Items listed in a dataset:
···
-- ==== Sys2Proof/Tests/Slice0.lean ====
section
/-! SUPPORT. Tests: the form check's refusals, one decoding for every instruction, at most two single steps for each,
and for every statement with hypotheses a state and operands that meet them (`witness_<statement>`). The bytes are
written out from spec/30_encoding.md R44 and R47, the steps and their results are rows of spec/95_test_vectors.md, named
by their ids. -/

namespace Sys2Proof.Tests

open Sys2Proof.Machine

/-! ## Helpers -/

/-- The given state with bytes stored at `a`, `pc` there and a budget of 1. -/
def place (a : Word) (bs : List Byte) (s : State := State.reset) : State :=
  { s.storeBytes a bs with pc := a, cyc := 1 }

/-- The given state with data bytes stored at `a`. -/
def data (a : Word) (bs : List Byte) (s : State := State.reset) : State := s.storeBytes a bs

/-- All seven flags 1. -/
def allSet : Flags := ⟨true, true, true, true, true, true, true⟩

/-- The state after one step, where it answers one. -/
def after (s : State) : Option State :=
  match step s with
  | .next t => some t
  | .fault _ => none
  | .refused _ => none

/-! ## WellFormed: a byte immediate of 256 or more has no encoding (R49) -/

theorem test_wf_refuses_addc : (Instr.addc .byte .r0 0x0100).wf = false := by decide

theorem test_wf_refuses_subc : (Instr.subc .byte .r0 0x0100).wf = false := by decide

theorem test_wf_refuses_mulc : (Instr.mulc .byte .r0 0x0100).wf = false := by decide

theorem test_wf_refuses_divc : (Instr.divc .byte .r0 0x0100).wf = false := by decide

theorem test_wf_refuses_ldc : (Instr.ldc .byte .r0 0x0100).wf = false := by decide

theorem test_wf_refuses_jre : (Instr.jre .byte .r0 0x0100 0x0000).wf = false := by decide

theorem test_wf_refuses_jrn : (Instr.jrn .byte .r0 0x0100 0x0000).wf = false := by decide

theorem test_wf_refuses_jrg : (Instr.jrg .byte .r0 0x0100 0x0000).wf = false := by decide

theorem test_wf_refuses_jrge : (Instr.jrge .byte .r0 0x0100 0x0000).wf = false := by decide

theorem test_wf_refuses_jrl : (Instr.jrl .byte .r0 0x0100 0x0000).wf = false := by decide

theorem test_wf_refuses_jrle : (Instr.jrle .byte .r0 0x0100 0x0000).wf = false := by decide

theorem test_wf_accepts_byte_ff : (Instr.ldc .byte .r0 0x00FF).wf = true := by decide

theorem test_wf_accepts_word : (Instr.ldc .word .r0 0x0100).wf = true := by decide

/-! ## Decode: every constructor from its bytes -/

theorem test_decode_nop :
    decode [0x00, 0x5A] = .ok (.nop, [0x5A]) := by decide

theorem test_decode_add :
    decode [0x01, 0x02, 0x05, 0x5A] = .ok (.add .r2 .r5, [0x5A]) := by decide

theorem test_decode_addc :
    decode [0x02, 0x03, 0x37, 0x15, 0x5A] = .ok (.addc .word .r3 0x1537, [0x5A]) := by decide

theorem test_decode_adda :
    decode [0x83, 0x04, 0x38, 0x16, 0x5A] = .ok (.adda .byte .r4 0x1638, [0x5A]) := by decide

theorem test_decode_sub :
    decode [0x04, 0x05, 0x00, 0x5A] = .ok (.sub .r5 .r0, [0x5A]) := by decide

theorem test_decode_subc :
    decode [0x85, 0x06, 0xBA, 0x5A] = .ok (.subc .byte .pc 0x00BA, [0x5A]) := by decide

theorem test_decode_suba :
    decode [0x06, 0x07, 0x3B, 0x19, 0x5A] = .ok (.suba .word .sp 0x193B, [0x5A]) := by decide

theorem test_decode_mul :
    decode [0x07, 0x00, 0x03, 0x5A] = .ok (.mul .r0 .r3, [0x5A]) := by decide

theorem test_decode_mulc :
    decode [0x08, 0x01, 0x3D, 0x1B, 0x5A] = .ok (.mulc .word .r1 0x1B3D, [0x5A]) := by decide

theorem test_decode_mula :
    decode [0x89, 0x02, 0x3E, 0x1C, 0x5A] = .ok (.mula .byte .r2 0x1C3E, [0x5A]) := by decide

theorem test_decode_div :
    decode [0x0A, 0x03, 0x06, 0x5A] = .ok (.div .r3 .pc, [0x5A]) := by decide

theorem test_decode_divc :
    decode [0x8B, 0x04, 0xC0, 0x5A] = .ok (.divc .byte .r4 0x00C0, [0x5A]) := by decide

theorem test_decode_diva :
    decode [0x0C, 0x05, 0x41, 0x1F, 0x5A] = .ok (.diva .word .r5 0x1F41, [0x5A]) := by decide

theorem test_decode_cmp :
    decode [0x0E, 0x06, 0x01, 0x5A] = .ok (.cmp .pc .r1, [0x5A]) := by decide

theorem test_decode_cmpa :
    decode [0x0F, 0x07, 0x43, 0x21, 0x5A] = .ok (.cmpa .word .sp 0x2143, [0x5A]) := by decide

theorem test_decode_inc :
    decode [0x10, 0x00, 0x5A] = .ok (.inc .r0, [0x5A]) := by decide

theorem test_decode_incm :
    decode [0x11, 0x45, 0x23, 0x5A] = .ok (.incm .word 0x2345, [0x5A]) := by decide

theorem test_decode_dec :
    decode [0x12, 0x02, 0x5A] = .ok (.dec .r2, [0x5A]) := by decide

theorem test_decode_decm :
    decode [0x13, 0x47, 0x25, 0x5A] = .ok (.decm .word 0x2547, [0x5A]) := by decide

theorem test_decode_uxt :
    decode [0x20, 0x04, 0x5A] = .ok (.uxt .r4, [0x5A]) := by decide

theorem test_decode_ldr :
    decode [0x30, 0x05, 0x00, 0x5A] = .ok (.ldr .r5 .r0, [0x5A]) := by decide

theorem test_decode_ldc :
    decode [0xB1, 0x06, 0xCA, 0x5A] = .ok (.ldc .byte .pc 0x00CA, [0x5A]) := by decide

theorem test_decode_ldm :
    decode [0x32, 0x07, 0x4B, 0x29, 0x5A] = .ok (.ldm .word .sp 0x294B, [0x5A]) := by decide

theorem test_decode_jsr :
    decode [0x40, 0x4C, 0x2A, 0x5A] = .ok (.jsr 0x2A4C, [0x5A]) := by decide

theorem test_decode_rtn :
    decode [0x41, 0x5A] = .ok (.rtn, [0x5A]) := by decide

theorem test_decode_jmp :
    decode [0x42, 0x4E, 0x2C, 0x5A] = .ok (.jmp 0x2C4E, [0x5A]) := by decide

theorem test_decode_jrz :
    decode [0x43, 0x03, 0x4F, 0x2D, 0x5A] = .ok (.jrz .r3 0x2D4F, [0x5A]) := by decide

theorem test_decode_jre :
    decode [0xC4, 0x04, 0xD0, 0x61, 0x63, 0x5A] = .ok (.jre .byte .r4 0x00D0 0x6361, [0x5A]) := by decide

theorem test_decode_jrn :
    decode [0x45, 0x05, 0x51, 0x2F, 0x62, 0x64, 0x5A] = .ok (.jrn .word .r5 0x2F51 0x6462, [0x5A]) := by decide

theorem test_decode_jrg :
    decode [0xC6, 0x06, 0xD2, 0x63, 0x65, 0x5A] = .ok (.jrg .byte .pc 0x00D2 0x6563, [0x5A]) := by decide

theorem test_decode_jrge :
    decode [0x47, 0x07, 0x53, 0x31, 0x64, 0x66, 0x5A] = .ok (.jrge .word .sp 0x3153 0x6664, [0x5A]) := by decide

theorem test_decode_jrl :
    decode [0xC8, 0x00, 0xD4, 0x65, 0x67, 0x5A] = .ok (.jrl .byte .r0 0x00D4 0x6765, [0x5A]) := by decide

theorem test_decode_jrle :
    decode [0x49, 0x01, 0x55, 0x33, 0x66, 0x68, 0x5A] = .ok (.jrle .word .r1 0x3355 0x6866, [0x5A]) := by decide

theorem test_decode_jrem :
    decode [0xCA, 0x02, 0x56, 0x34, 0x67, 0x69, 0x5A] = .ok (.jrem .byte .r2 0x3456 0x6967, [0x5A]) := by decide

theorem test_decode_jrnm :
    decode [0x4B, 0x03, 0x57, 0x35, 0x68, 0x6A, 0x5A] = .ok (.jrnm .word .r3 0x3557 0x6A68, [0x5A]) := by decide

theorem test_decode_jrgm :
    decode [0xCC, 0x04, 0x58, 0x36, 0x69, 0x6B, 0x5A] = .ok (.jrgm .byte .r4 0x3658 0x6B69, [0x5A]) := by decide

theorem test_decode_jrgem :
    decode [0x4D, 0x05, 0x59, 0x37, 0x6A, 0x6C, 0x5A] = .ok (.jrgem .word .r5 0x3759 0x6C6A, [0x5A]) := by decide

theorem test_decode_jrlm :
    decode [0xCE, 0x06, 0x5A, 0x38, 0x6B, 0x6D, 0x5A] = .ok (.jrlm .byte .pc 0x385A 0x6D6B, [0x5A]) := by decide

theorem test_decode_jrlem :
    decode [0x4F, 0x07, 0x5B, 0x39, 0x6C, 0x6E, 0x5A] = .ok (.jrlem .word .sp 0x395B 0x6E6C, [0x5A]) := by decide

theorem test_decode_push :
    decode [0x60, 0x00, 0x5A] = .ok (.push .r0, [0x5A]) := by decide

theorem test_decode_pop :
    decode [0x63, 0x01, 0x5A] = .ok (.pop .word .r1, [0x5A]) := by decide

theorem test_decode_popm :
    decode [0xE4, 0x5E, 0x3C, 0x5A] = .ok (.popm .byte 0x3C5E, [0x5A]) := by decide

theorem test_decode_pushs :
    decode [0x65, 0x5A] = .ok (.pushs, [0x5A]) := by decide

theorem test_decode_pops :
    decode [0x66, 0x5A] = .ok (.pops, [0x5A]) := by decide

theorem test_decode_reset :
    decode [0x7E, 0x5A] = .ok (.reset, [0x5A]) := by decide

theorem test_decode_halt :
    decode [0x7F, 0x5A] = .ok (.halt, [0x5A]) := by decide

/-- R45: W is ignored where there is no width choice. -/
theorem test_decode_ignores_w :
    decode [0xFF] = .ok (.halt, []) ∧ decode [0x90, 0x07] = .ok (.inc .sp, []) := by decide

/-- R51: the first and the last undefined opcode, with W = 0 and 1. -/
theorem test_decode_refuses_opcodes :
    decode [0x0D] = .error (.illegalOpcode 0x0D) ∧ decode [0xFD] = .error (.illegalOpcode 0x7D) := by decide

/-- R50: a register byte is read whole, its bit 7 too. -/
theorem test_decode_refuses_registers :
    decode [0x10, 0x80] = .error (.illegalRegister 1) ∧ decode [0x01, 0x07, 0x08] = .error (.illegalRegister 2) := by
  decide

theorem test_decode_table_word :
    decodeTableWord 8 0x7F = some .halt ∧
      decodeTableWord 48 0x123400100045 = some (.jrn .word .r0 0x0010 0x1234) := by
  decide

/-- The host's placing of an instruction: the very next step fetches and runs it. -/
theorem test_withFetchWord :
    (after (State.reset.withFetchWord 32 0x12340131)).map (fun t => (t.r1, t.pc)) = some (0x1234, 0x0004) := by decide

/-! ## Single steps -/

/-- V2 -/
theorem test_nop_ignores_bit_7 :
    (after (place 0x0000 [0x80])).map (fun t => (t.pc, t.cyc)) = some (0x0001, 0) := by decide

/-- V3 -/
theorem test_nop_pc_wraps :
    (after (place 0xFFFF [0x00])).map (fun t => (t.pc, t.cyc)) = some (0x0000, 0) := by decide

/-- V5 -/
theorem test_add_wraps :
    (after (place 0x0000 [0x01, 0x00, 0x01]
      { State.reset with r0 := 0xFFFF, r1 := 0x0001, flags := ⟨true, false, false, false, false, false, true⟩ })).map
        (fun t => (t.r0, t.flags, t.cyc)) = some (0x0000, { Flags.clear with n := true, c := true }, -2) := by decide

/-- V8 -/
theorem test_add_pc_is_a_jump :
    (after (place 0x0100 [0x01, 0x06, 0x00] { State.reset with r0 := 0x0010 })).map (fun t => (t.pc, t.cyc)) =
      some (0x0113, -2) := by decide

/-- V9 -/
theorem test_addc_wraps :
    (after (place 0x0000 [0x02, 0x00, 0x34, 0x12]
      { State.reset with r0 := 0xF000 })).map (fun t => (t.r0, t.pc, t.cyc)) = some (0x0234, 0x0004, -3) := by decide

/-- V10 -/
theorem test_addc_byte_wraps :
    (after (place 0x0000 [0x82, 0x00, 0x01] { State.reset with r0 := 0x12FF })).map (fun t => (t.r0, t.pc, t.cyc)) =
      some (0x0000, 0x0003, -2) := by decide

/-- V13 -/
theorem test_adda_byte_reads_one_byte :
    (after (place 0x0000 [0x83, 0x00, 0x00, 0x03]
      (data 0x0300 [0xF0, 0x55] { State.reset with r0 := 0x0110 }))).map
        (fun t => (t.r0, t.pc, t.cyc)) = some (0x0000, 0x0004, -4) := by decide

/-- V14 -/
theorem test_adda_word_at_ffff :
    (after (place 0x0100 [0x03, 0x00, 0xFF, 0xFF]
      (data 0x0000 [0x12] (data 0xFFFF [0x34] { State.reset with r0 := 0x0001 })))).map
        (fun t => (t.r0, t.pc, t.cyc)) = some (0x1235, 0x0104, -5) := by decide

/-- V15 -/
theorem test_sub_wraps :
    (after (place 0x0000 [0x04, 0x00, 0x01]
      { State.reset with r0 := 0x0000, r1 := 0x0001 })).map
        (fun t => (t.r0, t.pc, t.cyc)) = some (0xFFFF, 0x0003, -2) := by decide

/-- V16 -/
theorem test_sub_same_register :
    (after (place 0x0000 [0x04, 0x03, 0x03] { State.reset with r3 := 0xABCD })).map (fun t => (t.r3, t.pc, t.cyc)) =
      some (0x0000, 0x0003, -2) := by decide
···
**Aim of the exercise**
Retype the records above exactly, from their first line through the line that contains "and for every", and stop there.

**Response to this task**
-- ==== Sys2Proof/Tests/Slice0.lean ====
section
/-! SUPPORT. Tests: the form check's refusals, one decoding for every instruction, at most two single steps for each,
and for every statement with hypotheses a state and operands that meet them (`witness_<statement>`). The bytes are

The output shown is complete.